• **TASK REQUIREMENTS**: Would you return the lines between the one holding "unfold Obligations.NopCompletes" and the one holding "rfl, clockWith_load h .reg", inclusive, and only those, exactly as they stand in the listing below?

>>>>

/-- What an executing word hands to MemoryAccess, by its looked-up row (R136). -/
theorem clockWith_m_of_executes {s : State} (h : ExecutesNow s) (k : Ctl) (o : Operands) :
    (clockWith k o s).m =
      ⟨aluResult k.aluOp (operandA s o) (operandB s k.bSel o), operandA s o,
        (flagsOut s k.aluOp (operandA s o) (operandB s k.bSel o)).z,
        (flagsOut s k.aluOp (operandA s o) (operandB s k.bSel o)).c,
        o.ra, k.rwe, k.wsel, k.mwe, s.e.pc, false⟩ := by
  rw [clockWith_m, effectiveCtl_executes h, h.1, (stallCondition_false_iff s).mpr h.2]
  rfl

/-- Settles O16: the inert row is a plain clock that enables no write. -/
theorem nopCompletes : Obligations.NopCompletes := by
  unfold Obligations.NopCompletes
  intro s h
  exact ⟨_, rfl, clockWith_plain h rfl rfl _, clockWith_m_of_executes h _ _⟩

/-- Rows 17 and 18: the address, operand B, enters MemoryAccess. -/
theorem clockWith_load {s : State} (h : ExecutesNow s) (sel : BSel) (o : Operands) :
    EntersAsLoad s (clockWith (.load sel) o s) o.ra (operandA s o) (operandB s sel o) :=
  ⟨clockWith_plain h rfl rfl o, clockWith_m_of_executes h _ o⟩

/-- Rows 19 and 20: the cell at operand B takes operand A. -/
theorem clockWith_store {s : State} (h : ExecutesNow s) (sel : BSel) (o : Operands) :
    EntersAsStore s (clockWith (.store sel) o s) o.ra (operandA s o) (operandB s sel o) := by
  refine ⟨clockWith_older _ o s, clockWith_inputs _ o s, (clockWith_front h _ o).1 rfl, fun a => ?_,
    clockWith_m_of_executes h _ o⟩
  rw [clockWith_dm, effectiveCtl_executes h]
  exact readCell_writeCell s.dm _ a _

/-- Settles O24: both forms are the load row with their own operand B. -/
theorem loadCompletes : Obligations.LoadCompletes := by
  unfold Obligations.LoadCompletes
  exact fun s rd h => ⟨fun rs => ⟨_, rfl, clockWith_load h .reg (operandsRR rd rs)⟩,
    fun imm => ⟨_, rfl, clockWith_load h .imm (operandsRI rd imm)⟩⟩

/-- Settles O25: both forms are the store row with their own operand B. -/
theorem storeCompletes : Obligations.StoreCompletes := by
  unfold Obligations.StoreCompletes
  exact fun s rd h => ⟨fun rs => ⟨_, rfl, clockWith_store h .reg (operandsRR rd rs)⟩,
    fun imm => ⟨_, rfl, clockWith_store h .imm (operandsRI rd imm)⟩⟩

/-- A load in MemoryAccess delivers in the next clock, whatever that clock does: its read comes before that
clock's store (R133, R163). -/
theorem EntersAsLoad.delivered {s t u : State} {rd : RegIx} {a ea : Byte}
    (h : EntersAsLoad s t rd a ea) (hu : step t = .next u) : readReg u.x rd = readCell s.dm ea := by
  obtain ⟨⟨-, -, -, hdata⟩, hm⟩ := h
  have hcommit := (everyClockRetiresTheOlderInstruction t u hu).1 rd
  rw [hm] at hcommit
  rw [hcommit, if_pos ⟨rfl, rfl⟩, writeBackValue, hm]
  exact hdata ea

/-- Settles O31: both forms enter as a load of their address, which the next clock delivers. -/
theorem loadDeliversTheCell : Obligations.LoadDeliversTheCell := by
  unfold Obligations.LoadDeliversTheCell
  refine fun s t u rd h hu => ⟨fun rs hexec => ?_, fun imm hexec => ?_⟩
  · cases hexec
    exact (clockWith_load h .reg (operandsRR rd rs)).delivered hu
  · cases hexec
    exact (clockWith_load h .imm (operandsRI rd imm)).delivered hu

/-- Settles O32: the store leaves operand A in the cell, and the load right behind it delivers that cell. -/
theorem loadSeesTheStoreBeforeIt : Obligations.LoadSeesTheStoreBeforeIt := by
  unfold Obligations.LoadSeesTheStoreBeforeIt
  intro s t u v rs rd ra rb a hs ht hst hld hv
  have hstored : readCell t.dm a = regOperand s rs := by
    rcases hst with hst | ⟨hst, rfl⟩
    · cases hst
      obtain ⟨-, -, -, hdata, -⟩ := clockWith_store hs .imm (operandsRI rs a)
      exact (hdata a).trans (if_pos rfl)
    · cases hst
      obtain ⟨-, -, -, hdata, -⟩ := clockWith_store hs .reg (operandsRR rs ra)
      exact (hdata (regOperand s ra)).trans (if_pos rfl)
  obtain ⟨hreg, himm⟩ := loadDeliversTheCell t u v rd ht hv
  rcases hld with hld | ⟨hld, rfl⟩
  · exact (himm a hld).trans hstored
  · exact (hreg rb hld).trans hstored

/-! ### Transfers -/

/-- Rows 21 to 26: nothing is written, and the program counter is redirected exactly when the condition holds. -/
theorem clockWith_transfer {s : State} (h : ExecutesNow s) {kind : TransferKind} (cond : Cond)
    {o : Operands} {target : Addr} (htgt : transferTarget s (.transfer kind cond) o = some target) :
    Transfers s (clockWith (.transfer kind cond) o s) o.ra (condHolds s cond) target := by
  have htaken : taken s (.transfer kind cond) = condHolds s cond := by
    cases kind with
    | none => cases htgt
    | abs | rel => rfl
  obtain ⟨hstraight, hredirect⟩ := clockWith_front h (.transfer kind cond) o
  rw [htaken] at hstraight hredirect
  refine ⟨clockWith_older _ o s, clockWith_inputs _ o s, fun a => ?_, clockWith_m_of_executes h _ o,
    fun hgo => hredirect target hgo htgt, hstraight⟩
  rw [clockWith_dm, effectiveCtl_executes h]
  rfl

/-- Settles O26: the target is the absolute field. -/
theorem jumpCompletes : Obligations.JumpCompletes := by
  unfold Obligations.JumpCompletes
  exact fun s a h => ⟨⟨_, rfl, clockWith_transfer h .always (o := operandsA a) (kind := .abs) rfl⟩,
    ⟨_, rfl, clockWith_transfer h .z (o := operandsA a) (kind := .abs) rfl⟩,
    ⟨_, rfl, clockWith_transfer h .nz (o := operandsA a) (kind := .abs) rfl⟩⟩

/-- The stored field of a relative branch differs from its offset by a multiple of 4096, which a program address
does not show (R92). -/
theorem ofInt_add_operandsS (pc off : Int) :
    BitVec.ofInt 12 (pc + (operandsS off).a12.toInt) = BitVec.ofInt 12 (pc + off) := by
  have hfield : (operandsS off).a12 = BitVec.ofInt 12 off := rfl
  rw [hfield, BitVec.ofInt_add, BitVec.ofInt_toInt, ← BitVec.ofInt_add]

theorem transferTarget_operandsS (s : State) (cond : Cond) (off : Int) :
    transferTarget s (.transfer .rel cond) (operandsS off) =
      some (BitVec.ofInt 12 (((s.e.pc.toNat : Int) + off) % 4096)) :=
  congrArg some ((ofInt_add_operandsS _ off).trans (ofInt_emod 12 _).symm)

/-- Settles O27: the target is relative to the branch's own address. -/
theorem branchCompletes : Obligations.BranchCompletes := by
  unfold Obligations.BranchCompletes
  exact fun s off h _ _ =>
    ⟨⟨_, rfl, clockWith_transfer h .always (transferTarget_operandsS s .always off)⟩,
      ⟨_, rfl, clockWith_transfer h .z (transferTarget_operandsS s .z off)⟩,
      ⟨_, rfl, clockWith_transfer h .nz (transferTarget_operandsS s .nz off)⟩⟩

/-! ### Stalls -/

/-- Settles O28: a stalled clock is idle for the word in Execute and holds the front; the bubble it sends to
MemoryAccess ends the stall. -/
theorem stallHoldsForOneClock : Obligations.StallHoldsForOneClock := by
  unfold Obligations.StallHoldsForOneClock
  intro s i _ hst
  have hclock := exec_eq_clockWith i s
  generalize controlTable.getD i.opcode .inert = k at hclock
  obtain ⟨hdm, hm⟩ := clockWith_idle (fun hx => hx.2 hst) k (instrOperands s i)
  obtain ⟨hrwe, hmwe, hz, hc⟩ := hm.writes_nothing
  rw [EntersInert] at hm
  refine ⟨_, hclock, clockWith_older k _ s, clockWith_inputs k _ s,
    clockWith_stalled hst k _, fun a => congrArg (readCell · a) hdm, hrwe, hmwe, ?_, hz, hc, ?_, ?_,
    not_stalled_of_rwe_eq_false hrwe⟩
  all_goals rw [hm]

<<<<

• **RESPONSE TO THE EXERCISE**:
  unfold Obligations.NopCompletes
  intro s h
  exact ⟨_, rfl, clockWith_plain h rfl rfl _, clockWith_m_of_executes h _ _⟩

/-- Rows 17 and 18: the address, operand B, enters MemoryAccess. -/
theorem clockWith_load {s : State} (h : ExecutesNow s) (sel : BSel) (o : Operands) :
    EntersAsLoad s (clockWith (.load sel) o s) o.ra (operandA s o) (operandB s sel o) :=
  ⟨clockWith_plain h rfl rfl o, clockWith_m_of_executes h _ o⟩

/-- Rows 19 and 20: the cell at operand B takes operand A. -/
theorem clockWith_store {s : State} (h : ExecutesNow s) (sel : BSel) (o : Operands) :
    EntersAsStore s (clockWith (.store sel) o s) o.ra (operandA s o) (operandB s sel o) := by
  refine ⟨clockWith_older _ o s, clockWith_inputs _ o s, (clockWith_front h _ o).1 rfl, fun a => ?_,
    clockWith_m_of_executes h _ o⟩
  rw [clockWith_dm, effectiveCtl_executes h]
  exact readCell_writeCell s.dm _ a _

/-- Settles O24: both forms are the load row with their own operand B. -/
theorem loadCompletes : Obligations.LoadCompletes := by
  unfold Obligations.LoadCompletes
  exact fun s rd h => ⟨fun rs => ⟨_, rfl, clockWith_load h .reg (operandsRR rd rs)⟩,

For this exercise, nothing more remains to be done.